### ABOUT THIS TASK
Nothing should appear in the answer except the lines from the one containing "rw [gatedAlarm_of_not_suppressed fun hsup => absurd" through the end of the listing, repeated exactly.

•••

/-- Settles O38: CONTROL alone writes a checkpoint but for RESET, in Preheat and Soak at the elapsed seconds of its
TICK. -/
theorem checkpointsStayOrdered : Obligations.CheckpointsStayOrdered := by
  unfold Obligations.CheckpointsStayOrdered
  intro i s t hexec hordered hes
  obtain hsame | ⟨hi, hreset⟩ | ⟨raw, btn, door, now, ms, hi, -, hctl⟩ := exec_ctl_cases hexec
  · rw [hsame]
    exact ⟨hordered, fun raw btn door now hi _ => hes raw btn door now hi⟩
  · rw [hreset]
    exact ⟨checkpointsOrdered_of_none rfl rfl, fun raw btn door now htick => by rw [hi] at htick; cases htick⟩
  · have hclock := hes raw btn door now hi
    rw [hctl]
    refine ⟨controlled_ordered (c := s.ctl.withPress ms) hordered hclock, fun raw' btn' door' now' htick hs => ?_⟩
    rw [hi] at htick
    cases htick
    rw [controlled_record_rising (c := s.ctl.withPress ms) hs]
    exact checkpointsUp_notAfter (c := s.ctl.withPress ms) _ hclock

end Sys2Proof.Machine
end

section
/-! The PWM Duty Driver (R240 to R245): the slice and the threshold of an elapsed time, the relays after a RUN TICK,
and the on-time of each power. -/

namespace Sys2Proof.Machine

/-! ### Slices and thresholds (R241 to R243) -/

/-- Settles O39: the slice is the place of the first bound that exceeds the elapsed time. -/
theorem sliceBoundaries : Obligations.SliceBoundaries := by
  unfold Obligations.SliceBoundaries
  intro e he
  simp only [slice, pwmBreaks, List.findIdx_cons, List.findIdx_nil, Bool.cond_decide]
  split_ifs <;> rfl

/-- The least power that turns a relay on at an elapsed time of the cycle: the slice's index, but in slice 6 the
parameter (R242, R243). -/
def sliceThreshold (slice6MinPower e : Nat) : Nat :=
  if e < 166 then 1 else if e < 333 then 2 else if e < 500 then 3 else if e < 666 then 4
  else if e < 833 then 5 else slice6MinPower

section
variable {n e : Nat} {power : Power}

/-- A relay is on where the power reaches the slice's threshold. -/
theorem relayOn_slice (he : e < 1000) :
    relayOn n power (slice e) = decide (sliceThreshold n e ≤ power.val) := by
  rw [sliceBoundaries e he, sliceThreshold]
  split_ifs
  any_goals exact relayOn_of_ne (by decide)
  exact relayOn_six

/-! ### The on-time of a power (R245) -/

/-- How long a power is on from the start of a cycle: the whole cycle from slice 6's threshold on, below it up to the
end of the slice that the power names. -/
def onTimeMs (slice6MinPower : Nat) (power : Power) : Nat :=
  if slice6MinPower ≤ power.val then pwmPeriodMs else (0 :: pwmBreaks)[power.val]

theorem onTimeMs_le : onTimeMs n power ≤ 1000 := by
  unfold onTimeMs
  split
  · exact le_rfl
  · fin_cases power <;> decide

theorem sliceThreshold_le (hn : 5 ≤ n) : sliceThreshold n e ≤ n := by
  unfold sliceThreshold
  split_ifs <;> omega

/-- Every pattern is one on-interval at the start of the cycle. -/
theorem sliceThreshold_le_iff (hn : n = 5 ∨ n = 6) (he : e < 1000) :
    sliceThreshold n e ≤ power.val ↔ e < onTimeMs n power := by
  by_cases hp : n ≤ power.val
  · rw [onTimeMs, if_pos hp]
    exact iff_of_true ((sliceThreshold_le (by omega)).trans hp) he
  · rw [onTimeMs, if_neg hp, sliceThreshold]
    fin_cases power
    all_goals
      simp only [pwmBreaks, List.getElem_cons_succ, List.getElem_cons_zero] at hp ⊢
      split_ifs <;> omega

/-- The numbers below `b` among the first `m`. -/
theorem countP_lt_range (b m : Nat) : (List.range m).countP (fun e => decide (e < b)) = min b m := by
  induction m with
  | zero => simp
  | succ m ih =>
    rw [List.range_succ, List.countP_append, ih, List.countP_singleton]
    by_cases h : m < b
    · rw [if_pos (decide_eq_true h)]; omega
    · rw [if_neg (by simpa using h)]; omega

/-- Over the milliseconds of a cycle a relay is on for the on-time of its power. -/
theorem countP_relayOn_slice (hn : n = 5 ∨ n = 6) :
    ((List.range 1000).countP fun e => relayOn n power (slice e)) = onTimeMs n power := by
  have hon : ∀ e ∈ List.range 1000, relayOn n power (slice e) = true ↔ decide (e < onTimeMs n power) = true := by
    intro e he
    have hlt := List.mem_range.mp he
    rw [relayOn_slice hlt, decide_eq_true_iff, decide_eq_true_iff, sliceThreshold_le_iff hn hlt]
  rw [List.countP_congr hon, countP_lt_range, min_eq_left onTimeMs_le]

end

/-- Settles O41: the count is the on-time, for each power and both thresholds. -/
theorem dutyOfEachPower : Obligations.DutyOfEachPower := by
  unfold Obligations.DutyOfEachPower
  simp only [countP_relayOn_slice (.inl rfl), countP_relayOn_slice (.inr rfl)]
  decide

/-! ### The relays after a RUN TICK (R240, R244) -/

/-- Settles O40: after the restart test the elapsed time lies in the cycle, where each relay follows the threshold. -/
theorem relaysFollowThePowersThroughTheSlices : Obligations.RelaysFollowThePowersThroughTheSlices := by
  unfold Obligations.RelaysFollowThePowersThroughTheSlices
  intro raw btn door now s hrun
  have he := elapsedMs_pwmCycleStart now s.pwm.startMs
  refine ⟨_, exec_tick .., ?_⟩
  rw [ticked_run_pwm hrun, driven, relayOn_slice he, relayOn_slice he]
  rfl

end Sys2Proof.Machine
end

section
/-! The door alarm and the beeper (R260 to R267): ALARM's condition and its rows under the invariant, and the beep
period after its restart test. -/

namespace Sys2Proof.Machine

section
variable {door : Bool} {now : Millis} {c : StageController}

/-! ### The gated alarm (R261 to R263) -/

/-- The gated alarm, on its operands. -/
theorem gatedAlarm_iff : gatedAlarm door now c = true ↔
    door ≠ c.record.doorAlarmEn ∧
      ¬(c.stage = .cool ∧ c.record.doorOpenValid = true ∧ 8000 ≤ (now - c.record.doorOpenMs).toNat) := by
  rw [gatedAlarm, rawAlarm, Bool.and_eq_true, Bool.xor_iff_ne, Bool.not_eq_true', ← Bool.not_eq_true,
    alarmSuppressed_iff]

/-! ### The rows of the truth table (R267) -/

/-- Where nothing suppresses it, the alarm is the raw one. -/
theorem gatedAlarm_of_not_suppressed
    (h : ¬(c.stage = .cool ∧ 8000 ≤ (now - c.record.doorOpenMs).toNat)) :
    gatedAlarm door now c = (door ^^ c.record.doorAlarmEn) := by
  have hsup : alarmSuppressed now c = false := by
    rw [← Bool.not_eq_true, alarmSuppressed_iff]
    exact fun ⟨hcool, _, hlate⟩ => h ⟨hcool, hlate⟩
  rw [gatedAlarm, hsup, Bool.not_false, Bool.and_true, rawAlarm]

/-- Outside Cool the alarm is not enabled, and follows the open door. -/
theorem StageInv.gatedAlarm_of_ne_cool (h : StageInv c) (hs : c.stage ≠ .cool) :
    gatedAlarm door now c = door := by
  rw [gatedAlarm_of_not_suppressed fun hsup => hs hsup.1, h.alarm_enabled, decide_eq_false hs, Bool.xor_false]

/-- In Cool, within the window, the alarm is enabled, and follows the closed door. -/
theorem StageInv.gatedAlarm_of_cool_within (h : StageInv c) (hs : c.stage = .cool)
    (hwindow : (now - c.record.doorOpenMs).toNat < 8000) : gatedAlarm door now c = !door := by
  rw [gatedAlarm_of_not_suppressed fun hsup => absurd hsup.2 (Nat.not_le.mpr hwindow), h.alarm_enabled,
    decide_eq_true hs, Bool.xor_true]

•••

### TASK OUTPUT
  rw [gatedAlarm_of_not_suppressed fun hsup => absurd hsup.2 (Nat.not_le.mpr hwindow), h.alarm_enabled,
    decide_eq_true hs, Bool.xor_true]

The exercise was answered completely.